Existing buildings need to completely decarbonise comfort at scale by 2050 in the face of a warming climate, and the materials and methods needed to do this are relatively clear. However, the implications of energy-efficient retrofit and energy source switching at scale for adaptive and normative comfort (thermal, air quality, liveability) are not well understood.

We also know very little about how these new or retrofitted buildings perform over their life-course making evidence-based design extremely difficult. Crucially, due to a combination of global warming, cost of living crisis and shifting norms of thermal comfort, there are also significant risks of lock-in to ad-hoc, climate-harming and energy intensive systems.

This research project will explore the intersection between the following themes:

Adaptive thermal comfort

Understanding how different combinations of passive and active building design, materials, methods and occupant cultures, norms and practices contribute to comfort (both heating and cooling), at all scales from the personal (wearable) to the city. This will lead to innovative socio-technical solutions that avoid sub-optimal techno-lock-in

Internal air quality

Understanding and finding economic solutions that substantially improve internal air quality in new or retrofitted buildings.

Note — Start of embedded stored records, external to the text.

/-- A byte and an expired tick at the same moment (an inference the spec draws, 60_exceptions.md precedence). Tick first:
the request completes without the byte, which is discarded. Byte first: the byte is stored and is the last activity; if
it does not fill the buffer, the tick completes the request only if it is IDLE_TIMEOUT after the byte. In neither order
do both complete it. -/
def Obligations.ByteAndTickCommuteOnlyAsTheRulesSay : Prop :=
  ∀ (s : State) (b : Byte) (tb tt : Nat),
    s.EngineInv → s.armed = true → 1 ≤ s.rxIdx.toNat → s.rxLast + s.cfg.idleTimeout ≤ tt →
    (∃ t, (performAll [(.tick, tt), (.byte b, tb)] s).2 = .next t
      ∧ t.armed = false ∧ t.rxOut = true ∧ t.rxOutlen = s.rxIdx ∧ t.rxIdx = s.rxIdx
      ∧ ∀ a, t.hostByte a = s.hostByte a)
    ∧ (∃ t, (performAll [(.byte b, tb), (.tick, tt)] s).2 = .next t
      ∧ t.rxIdx = s.rxIdx + 1 ∧ t.hostByte s.bufferAddr = b ∧ t.rxLast = tb
      ∧ (s.rxIdx + 1 = s.rxN → t.armed = false ∧ t.rxOut = true ∧ t.rxOutlen = s.rxN)
      ∧ (s.rxIdx + 1 ≠ s.rxN → tb + s.cfg.idleTimeout ≤ tt →
        t.armed = false ∧ t.rxOut = true ∧ t.rxOutlen = s.rxIdx + 1)
      ∧ (s.rxIdx + 1 ≠ s.rxN → tt < tb + s.cfg.idleTimeout → t.armed = true ∧ t.rxOut = false))

/-- TICK and STATUS are idempotent (an inference the spec draws, 20_memory.md the memory write primitive): a second one
with the same inputs changes nothing more and answers the same; a second ARM after a successful one is ALREADY_ARMED. -/
def Obligations.TickAndStatusAreIdempotent : Prop :=
  (∀ s t : State, exec .tick s = .next t → exec .tick t = .next t)
    ∧ (∀ s t : State, exec .status s = .next t → exec .status t = .next t)
    ∧ (∀ (base : Addr) (cap : Half) (s t : State), exec (.arm base cap) s = .next t → t.resp = some (respWord 0x0 0) →
      exec (.arm base cap) t = .next { t with resp := some (respWord 0x1 0) })

/-- No command cancels an armed request (70_reset_and_hazards.md, reset has no soft equivalent): one command ends it only
by a BYTE that fills the buffer or a TICK that finds it idle. -/
def Obligations.OnlyAFillingByteOrAnIdleTickEndsARequest : Prop :=
  ∀ (i : Instr) (s t : State), s.armed = true → exec i s = .next t → t.armed = false →
    (∃ b, i = .byte b ∧ s.rxIdx + 1 = s.rxN)
      ∨ (i = .tick ∧ 0 < s.rxIdx.toNat ∧ s.rxLast + s.cfg.idleTimeout ≤ s.now)

/-- Part (c) of 10_state.md's engine invariants (an inference the spec draws): a successful ARM leaves ARMED = 1, and
from then on, without a reset, every step leaves ARMED = 1 or RX_OUT = 1. -/
def Obligations.OnceArmedAlwaysArmedOrCompleted : Prop :=
  (∀ (base : Addr) (cap : Half) (s t : State), exec (.arm base cap) s = .next t → s.armed = false →
      t.resp = some (respWord 0x0 0) → t.armed = true)
    ∧ (∀ s t : State, (s.armed = true ∨ s.rxOut = true) → s.pending.head? ≠ some .rst → step s = .next t →
      t.armed = true ∨ t.rxOut = true)

/-! ## Host memory -/

/-- Buffer ownership (20_memory.md R60): a host store into the engine's range while ARMED = 1 is refused; any other host
store writes its byte and nothing else; a host load, in the range or not, returns what stands at the address and changes
nothing. That the host's accesses are steps is the model's (log 5, 12). -/
def Obligations.HostAccessesRespectBufferOwnership : Prop :=
  ∀ (s : State) (a : Addr) (b : Byte) (rest : List PortEvent),
    (s.pending = .hostStore a b :: rest →
      (s.armed = true → (∃ k, k < s.rxN.toNat ∧ a = s.rxBase + BitVec.ofNat 32 k) →
        step s = .refused .hostStoreIntoArmedBuffer)
      ∧ ((s.armed = false ∨ ∀ k, k < s.rxN.toNat → a ≠ s.rxBase + BitVec.ofNat 32 k) →
        ∃ t, step s = .next t ∧ t.hostByte a = b ∧ (∀ c, c ≠ a → t.hostByte c = s.hostByte c)
          ∧ t = { s with pending := rest, resp := none, reading := none, loaded := none, mem := t.mem }))
    ∧ (s.pending = .hostLoad a :: rest →
      step s = .next { s with pending := rest, resp := none, reading := none, loaded := some (s.hostByte a) })

/-- Draining a buffer (30_encoding.md R91, 20_memory.md R53): the items of DRAIN, performed in order, are the FEEDs of
the bytes that stand in host memory at the buffer's addresses, modulo 2^32. The single-step loads are the model's
(log 12). -/
def Obligations.DrainFeedsTheBufferBytesInOrder : Prop :=
  ∀ (base : Addr) (n : Nat) (s : State),
    runScript (Script.drain base n) s
      = runScript (Script.feeds ((List.range n).map fun k => s.hostByte (base + BitVec.ofNat 32 k))) s

/-! ## The frame parser -/

/-- R132: the overflow guard. Outside AwaitSync1 with P_IDX >= FRAME_CAP, FEED resets the parser, answers
BUFFER_OVERFLOW and drops the byte; in AwaitSync1 it does not apply. -/
def Obligations.OverflowGuardResetsAndDropsTheByte : Prop :=
  ∀ (b : Byte) (s : State),
    (s.pStage ≠ .awaitSync1 → s.cfg.frameCap ≤ s.pIdx.toNat →
      exec (.feed b) s = .next { s with
        pStage := .awaitSync1, pIdx := 0, pLen := 0, pAcc := 0, resp := some 0x00000005#32, reading := none })
    ∧ (s.pStage = .awaitSync1 →
      ∃ t, exec (.feed b) s = .next t ∧ t.resp = some 0x00000000#32)

/-- R133: AwaitSync1 takes 0x42 and discards every other byte, PENDING either way. -/
def Obligations.AwaitSync1FollowsItsRule : Prop :=
  ∀ (b : Byte) (s : State), s.pStage = .awaitSync1 → exec (.feed b) s = .next (
    if b = 0x42 then { s with
      fb := s.fb.setByte 0 0x42, pIdx := 1, pAcc := 0x0042, pStage := .awaitSync2
      resp := some 0x00000000#32, reading := none }
    else { s with resp := some 0x00000000#32, reading := none })

/-- R134: AwaitSync2 takes 0x4D; any other byte is INVALID_SYNC and resets the parser, and a rejected 0x42 is taken at
once as a new sync-1. -/
def Obligations.AwaitSync2FollowsItsRule : Prop :=
  ∀ (b : Byte) (s : State), s.pStage = .awaitSync2 → s.pIdx.toNat < s.cfg.frameCap → exec (.feed b) s = .next (
    if b = 0x4D then { s with
      fb := s.fb.setByte s.pIdx.toNat 0x4D, pIdx := s.pIdx + 1, pAcc := s.pAcc + 0x004D, pStage := .readLenHi
      resp := some 0x00000000#32, reading := none }
    else if b = 0x42 then { s with
      fb := s.fb.setByte 0 0x42, pIdx := 1, pLen := 0, pAcc := 0x0042, pStage := .awaitSync2
      resp := some 0x00000002#32, reading := none }
    else { s with
      pStage := .awaitSync1, pIdx := 0, pLen := 0, pAcc := 0, resp := some 0x00000002#32, reading := none })

/-- R135: ReadLenHi takes any byte as the high byte of LEN. -/
def Obligations.ReadLenHiFollowsItsRule : Prop :=
  ∀ (b : Byte) (s : State), s.pStage = .readLenHi → s.pIdx.toNat < s.cfg.frameCap →
    exec (.feed b) s = .next { s with
      fb := s.fb.setByte s.pIdx.toNat b, pIdx := s.pIdx + 1, pAcc := s.pAcc + b.setWidth 16
      pLen := b ++ 0x00#8, pStage := .readLenLo, resp := some 0x00000000#32, reading := none }

/-- R136: ReadLenLo completes LEN. LEN below 2, or 4 + LEN above FRAME_CAP in full precision, is INVALID_LENGTH and
resets the parser; LEN = 2 under SKIP_DATA goes to ReadChecksumHi, every other accepted LEN to ReadData. -/
def Obligations.ReadLenLoFollowsItsRule : Prop :=
  ∀ (b : Byte) (s : State) (len : Half), s.pStage = .readLenLo → s.pIdx.toNat < s.cfg.frameCap →
    len = s.pLen.extractLsb' 8 8 ++ b →
    exec (.feed b) s = .next (
      if len.toNat < 2 ∨ 4 + len.toNat > s.cfg.frameCap then { s with
        fb := s.fb.setByte s.pIdx.toNat b, pStage := .awaitSync1, pIdx := 0, pLen := 0, pAcc := 0
        resp := some 0x00000003#32, reading := none }
      else { s with
        fb := s.fb.setByte s.pIdx.toNat b, pIdx := s.pIdx + 1, pAcc := s.pAcc + b.setWidth 16, pLen := len
        pStage := if len = 2 ∧ s.cfg.zeroData = .skipData then .readChecksumHi else .readData
        resp := some 0x00000000#32, reading := none })

/-- R137: ReadData stores the byte, sums it while its index is before the checksum field, and moves on once the index
reaches the checksum field (under ONE_BYTE_DATA also if it is past it). -/
def Obligations.ReadDataFollowsItsRule : Prop :=
  ∀ (b : Byte) (s : State), s.pStage = .readData → s.pIdx.toNat < s.cfg.frameCap →
    exec (.feed b) s = .next { s with
      fb := s.fb.setByte s.pIdx.toNat b, pIdx := s.pIdx + 1
      pAcc := if s.pIdx.toNat < 4 + s.pLen.toNat - 2 then s.pAcc + b.setWidth 16 else s.pAcc
      pStage := if (s.pIdx + 1).toNat = 4 + s.pLen.toNat - 2
          ∨ (s.cfg.zeroData = .oneByteData ∧ (s.pIdx + 1).toNat ≥ 4 + s.pLen.toNat - 2)
        then .readChecksumHi else .readData
      resp := some 0x00000000#32, reading := none }

/-- R138: ReadChecksumHi stores the byte, not summed, and goes on to ReadChecksumLo. -/
def Obligations.ReadChecksumHiFollowsItsRule : Prop :=
  ∀ (b : Byte) (s : State), s.pStage = .readChecksumHi → s.pIdx.toNat < s.cfg.frameCap →
    exec (.feed b) s = .next { s with
      fb := s.fb.setByte s.pIdx.toNat b, pIdx := s.pIdx + 1, pStage := .readChecksumLo
      resp := some 0x00000000#32, reading := none }

/-- R139 with R141: ReadChecksumLo stores the byte and compares the received checksum, the two bytes stored last, with
the accumulator. A match with LEN >= 28 is OK with the reading whose field i is be16(FB[4 + 2i], FB[5 + 2i]); a match
with a shorter LEN is INVALID_LENGTH; a mismatch is CHECKSUM_ERROR. The parser is reset either way. The premise
1 <= P_IDX holds in every state a run reaches (`State.ParserInv`). -/
def Obligations.ReadChecksumLoFollowsItsRule : Prop :=
  ∀ (b : Byte) (s : State), s.pStage = .readChecksumLo → 1 ≤ s.pIdx.toNat → s.pIdx.toNat < s.cfg.frameCap →
    s.cfg.frameCap ≤ 65539 →
    ∃ t, exec (.feed b) s = .next t
      ∧ t = { s with
        fb := s.fb.setByte s.pIdx.toNat b, pStage := .awaitSync1, pIdx := 0, pLen := 0, pAcc := 0
        resp := t.resp, reading := t.reading }
      ∧ (s.fbByte (s.pIdx.toNat - 1) ++ b ≠ s.pAcc → t.resp = some 0x00000004#32 ∧ t.reading = none)
      ∧ (s.fbByte (s.pIdx.toNat - 1) ++ b = s.pAcc → s.pLen.toNat < 28 →
        t.resp = some 0x00000003#32 ∧ t.reading = none)
      ∧ (s.fbByte (s.pIdx.toNat - 1) ++ b = s.pAcc → 28 ≤ s.pLen.toNat →
        t.resp = some 0x00000001#32 ∧ ∃ r, t.reading = some r
          ∧ ∀ i : Fin 12, r.field i = t.fbByte (4 + 2 * i.val) ++ t.fbByte (5 + 2 * i.val))
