/-! ## completeWith -/

@[simp] theorem completeWith_cfg (n : Half) : (s.completeWith n).cfg = s.cfg := rfl
@[simp] theorem completeWith_armed (n : Half) : (s.completeWith n).armed = false := rfl
@[simp] theorem completeWith_rxBase (n : Half) : (s.completeWith n).rxBase = s.rxBase := rfl
@[simp] theorem completeWith_rxN (n : Half) : (s.completeWith n).rxN = s.rxN := rfl
@[simp] theorem completeWith_rxIdx (n : Half) : (s.completeWith n).rxIdx = s.rxIdx := rfl
@[simp] theorem completeWith_rxLast (n : Half) : (s.completeWith n).rxLast = s.rxLast := rfl
@[simp] theorem completeWith_rxOut (n : Half) : (s.completeWith n).rxOut = true := rfl
@[simp] theorem completeWith_rxOutlen (n : Half) : (s.completeWith n).rxOutlen = n := rfl
@[simp] theorem completeWith_pStage (n : Half) : (s.completeWith n).pStage = s.pStage := rfl
@[simp] theorem completeWith_pIdx (n : Half) : (s.completeWith n).pIdx = s.pIdx := rfl
@[simp] theorem completeWith_pLen (n : Half) : (s.completeWith n).pLen = s.pLen := rfl
@[simp] theorem completeWith_pAcc (n : Half) : (s.completeWith n).pAcc = s.pAcc := rfl
@[simp] theorem completeWith_fb (n : Half) : (s.completeWith n).fb = s.fb := rfl
@[simp] theorem completeWith_resets (n : Half) : (s.completeWith n).resets = s.resets := rfl
@[simp] theorem completeWith_mem (n : Half) : (s.completeWith n).mem = s.mem := rfl
@[simp] theorem completeWith_now (n : Half) : (s.completeWith n).now = s.now := rfl
@[simp] theorem completeWith_resp (n : Half) : (s.completeWith n).resp = s.resp := rfl
@[simp] theorem completeWith_reading (n : Half) : (s.completeWith n).reading = s.reading := rfl
@[simp] theorem completeWith_loaded (n : Half) : (s.completeWith n).loaded = s.loaded := rfl
@[simp] theorem completeWith_pending (n : Half) : (s.completeWith n).pending = s.pending := rfl

/-! ## armWith -/

@[simp] theorem armWith_cfg (base : Addr) (cap : Half) : (s.armWith base cap).cfg = s.cfg := rfl
@[simp] theorem armWith_armed (base : Addr) (cap : Half) : (s.armWith base cap).armed = true := rfl
@[simp] theorem armWith_rxBase (base : Addr) (cap : Half) : (s.armWith base cap).rxBase = base := rfl
@[simp] theorem armWith_rxN (base : Addr) (cap : Half) : (s.armWith base cap).rxN = cap := rfl
@[simp] theorem armWith_rxIdx (base : Addr) (cap : Half) : (s.armWith base cap).rxIdx = 0 := rfl
@[simp] theorem armWith_rxLast (base : Addr) (cap : Half) : (s.armWith base cap).rxLast = s.now := rfl
@[simp] theorem armWith_rxOut (base : Addr) (cap : Half) : (s.armWith base cap).rxOut = false := rfl
@[simp] theorem armWith_rxOutlen (base : Addr) (cap : Half) : (s.armWith base cap).rxOutlen = 0 := rfl
@[simp] theorem armWith_pStage (base : Addr) (cap : Half) : (s.armWith base cap).pStage = s.pStage := rfl
@[simp] theorem armWith_pIdx (base : Addr) (cap : Half) : (s.armWith base cap).pIdx = s.pIdx := rfl
@[simp] theorem armWith_pLen (base : Addr) (cap : Half) : (s.armWith base cap).pLen = s.pLen := rfl
@[simp] theorem armWith_pAcc (base : Addr) (cap : Half) : (s.armWith base cap).pAcc = s.pAcc := rfl
@[simp] theorem armWith_fb (base : Addr) (cap : Half) : (s.armWith base cap).fb = s.fb := rfl
@[simp] theorem armWith_resets (base : Addr) (cap : Half) : (s.armWith base cap).resets = s.resets := rfl
@[simp] theorem armWith_mem (base : Addr) (cap : Half) : (s.armWith base cap).mem = s.mem := rfl
@[simp] theorem armWith_now (base : Addr) (cap : Half) : (s.armWith base cap).now = s.now := rfl
@[simp] theorem armWith_resp (base : Addr) (cap : Half) : (s.armWith base cap).resp = s.resp := rfl
@[simp] theorem armWith_reading (base : Addr) (cap : Half) : (s.armWith base cap).reading = s.reading := rfl
@[simp] theorem armWith_loaded (base : Addr) (cap : Half) : (s.armWith base cap).loaded = s.loaded := rfl
@[simp] theorem armWith_pending (base : Addr) (cap : Half) : (s.armWith base cap).pending = s.pending := rfl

Tools and analytic methods to deeply instrument buildings at scale

Applying Internet of Things (IoT) or digital transformation approaches to detailed monitoring of building performance over extended periods of time. This deep measurement will underpin innovation in the other strands and also enable evidence-based (as opposed to the current assumption-based) simulation of future buildings at highly granular scales using novel digital-twin and interpretable data-driven models (AI/ML).